Abstract
The comparison of complex networks is a fundamental problem across scientific domains, including neuroscience, genomics, and the social sciences, where networks are used to represent relationships between variables, individuals, or system components. Despite widespread use, existing approaches to network comparison often rely on edge-wise metrics or single optimal community partitions, which fail to capture higher-order organization and ignore the inherent uncertainty present in network estimation. These limitations are particularly pronounced in correlation networks, where edges represent estimated statistical relationships and are subject to noise, dependence, and preprocessing variability. This dissertation develops a nonparametric probabilistic framework for network comparison that reframes community structure as a distribution over partitions rather than a single deterministic outcome. Building on known limitations of modularity-based methods, such as degeneracy, null-model definition, and sensitivity to network density, this work demonstrates both theoretically and empirically that modularity is ill-suited for direct comparison across networks. To address these issues, Chapter 4 extends classical recovery results from the stochastic block model to sample similarity networks, including correlation networks, establishing conditions under which community structure can be reliably recovered despite estimation noise.
Chapter 5 introduces a partition landscape framework in which each network induces a distribution over partitions via a scoring function. Networks are compared by evaluating their induced landscapes over a shared set of candidate partitions and quantifying agreement using rank-based correlation measures. A formal two-part bootstrap hypothesis test is proposed, to assess whether the rank correlation between the landscapes is insignificant. Simulation studies demonstrate that this approach captures meaningful structural similarity while accounting for uncertainty in network construction, and the process is applied to real-world data examining the effect of diet on microbiomes.
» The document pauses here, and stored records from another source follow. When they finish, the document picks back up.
/-- The meaning of DECOMMISSION_UNOWNED. -/
def execDecommissionUnowned (box : Fin 3) (s : State) : Host.Outcome State Fault Refusal :=
  commit s (doDecommissionUnowned box s)

/-! Owner tokens (R372, Tables SEC-2, SEC-3). -/

/-- Byte k of a token's ARG. -/
def tokArg (t : List Byte) (k : Nat) : Byte := byteAt t (0x30 + k)

/-- OP of a token. -/
def tokOp (t : List Byte) : Nat := (byteAt t 4).toNat

/-- The validity of a token on a path: MAGIC, the device, the nonce outstanding, the signature of the loaded key of its
slot. -/
def State.tokenValid (s : State) (path : Fin 4) (t : List Byte) : Bool :=
  decide (le32At t 0 = 0x4556544B#32) && decide (slice t 8 8 = toBe 8 s.sec.eui.toNat) &&
  decide (s.sec.nonces[path] = some (slice t 0x10 32)) &&
  (match s.sec.slots.toList[(byteAt t 5).toNat]? with
    | some o =>
      (match o.key with
        | some k => ecdsaVerify k (sha384 (slice t 0 0xF0)) (sigOf t 0xF0)
        | none => false)
    | none => false)

/-- ENROLL; a slot above 3 is none (log 31). -/
def State.tokEnroll (s : State) (t : List Byte) : SupRes :=
  let k := (tokArg t 0).toNat
  let i : Fin 4 := Fin.ofNat 4 k
  if 4 ≤ k then authFail s
  else if s.sec.slots[i].enrolled then supFail s stPolicy
  else supOk (s.modSec (fun x => { x with slots := vmod x.slots i (fun o =>
    { o with hash := beVec 384 (slice t 0x31 48), enrolled := true }) }))

/-- REVOKE (R374): the slot's loaded key is dropped. -/
def State.tokRevoke (s : State) (t : List Byte) : SupRes :=
  let k := (tokArg t 0).toNat
  let i : Fin 4 := Fin.ofNat 4 k
  let left := vmod s.sec.slots i (fun o => { o with revoked := true, key := none })
  if 4 ≤ k then authFail s
  else if left.toList.all (fun o => !o.enrolled || o.revoked) then supFail s stPolicy
  else supOk (s.modSec (fun x => { x with slots := left }))

/-- ROLLBACK_SET (R376); counter 15 reads 0 whatever is set. -/
def State.tokRollback (s : State) (t : List Byte) : SupRes :=
  let n := (tokArg t 0).toNat
  let v := (tokArg t 1).toNat
  let i : Fin 16 := Fin.ofNat 16 n
  if 16 ≤ n then authFail s
  else if v < s.sec.rollback[i].toNat ∨ 64 < v then supFail s stPolicy
  else if n = 15 then supOk s
  else supOk (s.modSec (fun x => { x with rollback := vset x.rollback i (BitVec.ofNat 7 v) }))

/-- The label "RGX-CAK". -/
def cakLabel : List Byte := [0x52, 0x47, 0x58, 0x2D, 0x43, 0x41, 0x4B]

/-- KEK: the first 32 bytes of SHA-384 of Z, the label and EUI-64 (R380). -/
def State.kek (s : State) (d : BitVec 384) (q : BitVec 384 × BitVec 384) : BitVec 256 :=
  beVec 256 ((shaBytes (toBe 48 (ecdh d q).toNat ++ cakLabel ++ toBe 8 s.sec.eui.toNat)).take 32)

/-- CAK_SET (R380, R382); a CKN_LEN outside 1-32 is no ARG of the rule (log 31). -/
def State.tokCak (s : State) (t : List Byte) : SupRes :=
  let idx := (tokArg t 0).toNat
  let ckn := (tokArg t 1).toNat
  let q := keyOf (slice t (0x30 + 36) 96)
  let iv : BitVec 96 := beVec 96 (slice t (0x30 + 132) 12)
  let ct := slice t (0x30 + 144) 32
  let tag : BitVec 128 := beVec 128 (slice t (0x30 + 176) 16)
  let aad := slice t 0 0x30
  if 9 < idx then supFail s stPolicy
  else match s.sec.agree.priv with
    | none => authFail s
    | some d =>
      let kek := s.kek d q
      if ckn = 0 ∨ 32 < ckn ∨ !onCurve q ∨ gcmTag kek iv aad ct ≠ tag then authFail s
      else
        let c : Cak := ⟨beVec 256 (gcmCrypt kek iv ct), slice t (0x30 + 4) ckn⟩
        let s1 := s.modSec (fun x => { x with caks := vset x.caks (Fin.ofNat 10 idx) (some c) })
        supOk (if idx = 8 then s1.installRing 0 else if idx = 9 then s1.installRing 1 else s1)

/-- A token's operation (Table SEC-3); DEBUG only on the JTAG path, for level 2 or 3. -/
def State.tokRun (s : State) (path : Fin 4) (t : List Byte) : SupRes :=
  match tokOp t with
  | 1 => s.tokEnroll t
  | 2 => s.tokRevoke t
  | 3 => s.tokRollback t
  | 4 => ⟨stOk, [], s.retire, .cold⟩
  | 5 => s.tokCak t
  | 7 =>
    let l := (tokArg t 0).toNat
    if path ≠ 3 then supFail s stPolicy
    else if l = 2 ∨ l = 3 then supOk (s.modSec (fun x => { x with dbgTok := some (Fin.ofNat 4 l) }))
    else authFail s
  | _ => authFail s

/-- A token delivered by a path: its nonce is consumed whether or not the token is valid (R372). -/
def State.token (s : State) (path : Fin 4) (t : List Byte) : SupRes :=
  let ok := s.tokenValid path t
  let s1 := s.modSec (fun x => { x with nonces := vset x.nonces path none })
  if ok then s1.tokRun path t else authFail s1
Chapter 6 presents an alternative but complementary method based on the Rashomon principle, defining sets of near-optimal partitions and using their geometry to characterize and compare networks. This perspective provides additional insight into the stability, ambiguity, and multiplicity of plausible community structures supported by a network. Simulation studies establish that these Rashomon sets are both effective for covering the true partition and provide a fuller picture of a noisy network. Additionally, a visualization package is introduced for extensively exploring the Rashomon sets of these networks.
Together, these contributions establish a unified framework for comparing networks that explicitly incorporates uncertainty and avoids reliance on single optimal partitions.